[[ Study material, beginning ]]

/-- "The step is a total function of the word and the state" (44_system_and_sequences.md R190), within the limits of the
model: from every state that meets the invariant a step answers a next state while `OUT` is more than 2^30 bytes below the
2^64 bytes of the stream limit; it refuses only an output that would reach that limit (notes/assumptions/7.md); and it
never faults, whatever the length of `OUT` (notes/assumptions/6.md). That every command ends rests on an environment that
answers every read and takes every byte (notes/assumptions/9.md). -/
def Obligations.StepIsTotalAndNeverFaults : Prop :=
  ∀ s : State, s.Inv →
    (s.out.length + 2 ^ 30 < 2 ^ 64 → ∃ t, step s = .next t) ∧
    (∀ r, step s = .refused r → r = .outputTooLong ∧ 2 ^ 64 ≤ s.out.length + 2 ^ 30) ∧
    ∀ r, step s ≠ .fault r

/-! ## The host sequences -/

/-- `CONVERT` of a well-formed 24-bit input: the end state's `ERR`, the length of `OUT`, and every byte of it
(44_system_and_sequences.md R196 items 1 to 6). -/
def Obligations.ConvertWritesTheConvertedBitmap : Prop :=
  ∀ (s : State) (file : List Byte) (W H : Nat), file.length < 2 ^ 64 →
    leValue (slice file 0 2) = 0x4D42 → leValue (slice file 28 2) = 24 →
    leValue (slice file 18 4) = W → W < 2 ^ 31 → leValue (slice file 22 4) = H → H < 2 ^ 31 →
    54 + H * inRowBytes W ≤ file.length →
    ∃ t, convert file s = .next t ∧ t.err = 0 ∧ t.out.length = rowBytes W * H + 118 ∧
      slice t.out 0 2 = slice file 0 2 ∧ leValue (slice t.out 2 4) = (rowBytes W * H + 118) % 2 ^ 32 ∧
      slice t.out 6 4 = slice file 6 4 ∧ leValue (slice t.out 10 4) = (leValue (slice file 10 4) + 64) % 2 ^ 32 ∧
      slice t.out 14 14 = slice file 14 14 ∧ leValue (slice t.out 28 2) = 4 ∧
      slice t.out 30 4 = slice file 30 4 ∧ leValue (slice t.out 34 4) = (rowBytes W * H) % 2 ^ 32 ∧
      slice t.out 38 16 = slice file 38 16 ∧
      (∀ i : Fin 16, slice t.out (54 + 4 * i) 4 = [s.pal[i].blue, s.pal[i].green, s.pal[i].red, 0]) ∧
      ∀ k, k < H → slice t.out (118 + k * rowBytes W) (rowBytes W) =
        packRow s.pal (pixelsOf W (slice file (54 + k * inRowBytes W) (inRowBytes W)))

/-- `INSPECT` of what `CONVERT` wrote reports the input's width and height and the depth 4
(44_system_and_sequences.md R196 item 7). -/
def Obligations.InspectAfterConvertReportsTheSameSize : Prop :=
  ∀ (s s' t : State) (file : List Byte) (W H : Nat), file.length < 2 ^ 64 →
    leValue (slice file 0 2) = 0x4D42 → leValue (slice file 28 2) = 24 →
    leValue (slice file 18 4) = W → W < 2 ^ 31 → leValue (slice file 22 4) = H → H < 2 ^ 31 →
    54 + H * inRowBytes W ≤ file.length → convert file s = .next t →
    ∃ u, inspect t.out s' = .next u ∧ inspectReport u = some ⟨W, H, 4⟩

/-- Rejected inputs: with at least 14 bytes that do not begin 0x42 0x4D both sequences end in `SignatureError`; with a
good signature, 54 bytes and a depth other than 24 `CONVERT` ends in `DepthError` and `INSPECT` without an error. `OUT` is
empty in all of them (44_system_and_sequences.md R196). -/
def Obligations.RejectedInputsLeaveNoOutput : Prop :=
  ∀ (s : State) (file : List Byte), file.length < 2 ^ 64 →
    (14 ≤ file.length → leValue (slice file 0 2) ≠ 0x4D42 →
      (∃ t, convert file s = .next t ∧ t.err = 2 ∧ t.out = []) ∧
      ∃ t, inspect file s = .next t ∧ t.err = 2 ∧ t.out = [] ∧ inspectReport t = none) ∧
    (54 ≤ file.length → leValue (slice file 0 2) = 0x4D42 → leValue (slice file 28 2) ≠ 24 →
      (∃ t, convert file s = .next t ∧ t.err = 3 ∧ t.out = []) ∧
      ∃ t, inspect file s = .next t ∧ t.err = 0 ∧ t.out = [])

/-- The errors of `CONVERT` before the first row, in their order of detection (60_exceptions.md R209): fewer than 14
bytes, a wrong signature, fewer than 54 bytes, a wrong depth, a negative width or height; the end state of each, with
`OUT` empty (60_exceptions.md R222). -/
def Obligations.ConvertReportsTheFirstErrorInOrder : Prop :=
  ∀ (s : State) (file : List Byte), file.length < 2 ^ 64 →
    (file.length < 14 → ∃ t, convert file s = .next t ∧ t.err = 4 ∧ t.icur.toNat = file.length ∧ t.out = []) ∧
    (14 ≤ file.length → leValue (slice file 0 2) ≠ 0x4D42 →
      ∃ t, convert file s = .next t ∧ t.err = 2 ∧ t.icur = 14 ∧ t.ihV = false ∧ t.out = []) ∧
    (14 ≤ file.length → leValue (slice file 0 2) = 0x4D42 → file.length < 54 →
      ∃ t, convert file s = .next t ∧ t.err = 4 ∧ t.icur.toNat = file.length ∧ t.ihV = false ∧ t.out = []) ∧
    (54 ≤ file.length → leValue (slice file 0 2) = 0x4D42 → leValue (slice file 28 2) ≠ 24 →
      ∃ t, convert file s = .next t ∧ t.err = 3 ∧ t.icur = 54 ∧ t.out = []) ∧
    (54 ≤ file.length → leValue (slice file 0 2) = 0x4D42 → leValue (slice file 28 2) = 24 →
      2 ^ 31 ≤ leValue (slice file 18 4) ∨ 2 ^ 31 ≤ leValue (slice file 22 4) →
      ∃ t, convert file s = .next t ∧ t.err = 5 ∧ t.icur = 54 ∧ t.out = [])
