/-- A 16-bit field of the bytes read has the value of its bytes in `IN`. -/
theorem le16At_memRead_toNat (he : s.icur.toNat + n ≤ s.input.length) (hk : k + 2 ≤ n) :
    (le16At (memRead n s) k).toNat = leValue (slice s.input (s.icur.toNat + k) 2) := by
  rw [le16At_toNat (by rwa [memRead_length he]), memRead_eq_slice, slice_slice hk]

/-- A 32-bit field of the bytes read has the value of its bytes in `IN`. -/
theorem le32At_memRead_toNat (he : s.icur.toNat + n ≤ s.input.length) (hk : k + 4 ≤ n) :
    (le32At (memRead n s) k).toNat = leValue (slice s.input (s.icur.toNat + k) 4) := by
  rw [le32At_toNat (by rwa [memRead_length he]), memRead_eq_slice, slice_slice hk]

/-- The two bytes of a 16-bit value determine it and are determined by it. -/
theorem append_byte_eq_iff {b0 b1 c0 c1 : Byte} : b1 ++ b0 = c1 ++ c0 ↔ b0 = c0 ∧ b1 = c1 := by
  constructor
  · intro h
    have hb := congrArg le16 h
    rw [le16_append, le16_append] at hb
    simpa using hb
  · rintro ⟨rfl, rfl⟩
    rfl

/-- A row read whole packs into `rowBytes` bytes: all its pixels are there (43_row_packer.md R186). -/
theorem packRow_memRead_length (pal : Palette) {w : Nat} (he : s.icur.toNat + inRowBytes w ≤ s.input.length) :
    (packRow pal (pixelsOf w (memRead (inRowBytes w) s))).length = rowBytes w := by
  rw [packRow_length, pixelsOf_length _ _ ((Nat.le_add_right _ _).trans_eq (memRead_length he).symm)]

/-! ### Where the checks and the conversion go -/

theorem execHdrCvt_of_uninit (h : s.fhV = false ∨ s.ihV = false) : execHdrCvt s = .next (raise .uninitError s) := by
  unfold execHdrCvt
  cases hf : s.fhV
  · exact needFileHeader_of_invalid hf
  · rw [needFileHeader_of_valid hf]
    exact needInfoHeader_of_invalid (h.resolve_left (by simp [hf]))

theorem execHdrCvt_of_negative (hf : s.fhV = true) (hi : s.ihV = true)
    (h : s.ih.width.toInt < 0 ∨ s.ih.height.toInt < 0) : execHdrCvt s = .next (raise .geometryError s) := by
  unfold execHdrCvt
  rw [needFileHeader_of_valid hf, needInfoHeader_of_valid hi, widthOf_eq, heightOf_eq, if_pos h]

theorem execHdrCvt_of_nonneg {W H : Nat} (hf : s.fhV = true) (hi : s.ihV = true) (hw : s.ih.width.toInt = W)
    (hh : s.ih.height.toInt = H) :
    execHdrCvt s = .next (s.rewriteHeaders (convertFileHeader W H s.fh) (convertInfoHeader W H s.ih)) := by
  unfold execHdrCvt
  rw [needFileHeader_of_valid hf, needInfoHeader_of_valid hi, widthOf_eq, heightOf_eq, hw, hh, if_neg (by omega)]
  rfl

theorem execChkSig_of_match (hv : s.fhV = true) (hg : s.fh.signature = 0x4D42) : execChkSig s = .next s := by
  unfold execChkSig
  rw [needFileHeader_of_valid hv]
  exact if_pos hg

theorem execChkSig_of_mismatch (hv : s.fhV = true) (hg : s.fh.signature ≠ 0x4D42) :
    execChkSig s = .next (raise .signatureError s) := by
  unfold execChkSig
  rw [needFileHeader_of_valid hv]
  exact if_neg hg

theorem execChkBpp_of_match (hv : s.ihV = true) (hd : s.ih.bitsPerPixel = 24) : execChkBpp s = .next s := by
  unfold execChkBpp
  rw [needInfoHeader_of_valid hv]
  exact if_pos hd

[[ Study material, end ]]

**Goal of the exercise**
Take the lines from the start of the records through the line holding "(s.out.length + 2", both included, and please print them exactly, with nothing else.

**Solution to this task**
/-- "The step is a total function of the word and the state" (44_system_and_sequences.md R190), within the limits of the
model: from every state that meets the invariant a step answers a next state while `OUT` is more than 2^30 bytes below the
2^64 bytes of the stream limit; it refuses only an output that would reach that limit (notes/assumptions/7.md); and it
never faults, whatever the length of `OUT` (notes/assumptions/6.md). That every command ends rests on an environment that
answers every read and takes every byte (notes/assumptions/9.md). -/
def Obligations.StepIsTotalAndNeverFaults : Prop :=
  ∀ s : State, s.Inv →
    (s.out.length + 2 ^ 30 < 2 ^ 64 → ∃ t, step s = .next t) ∧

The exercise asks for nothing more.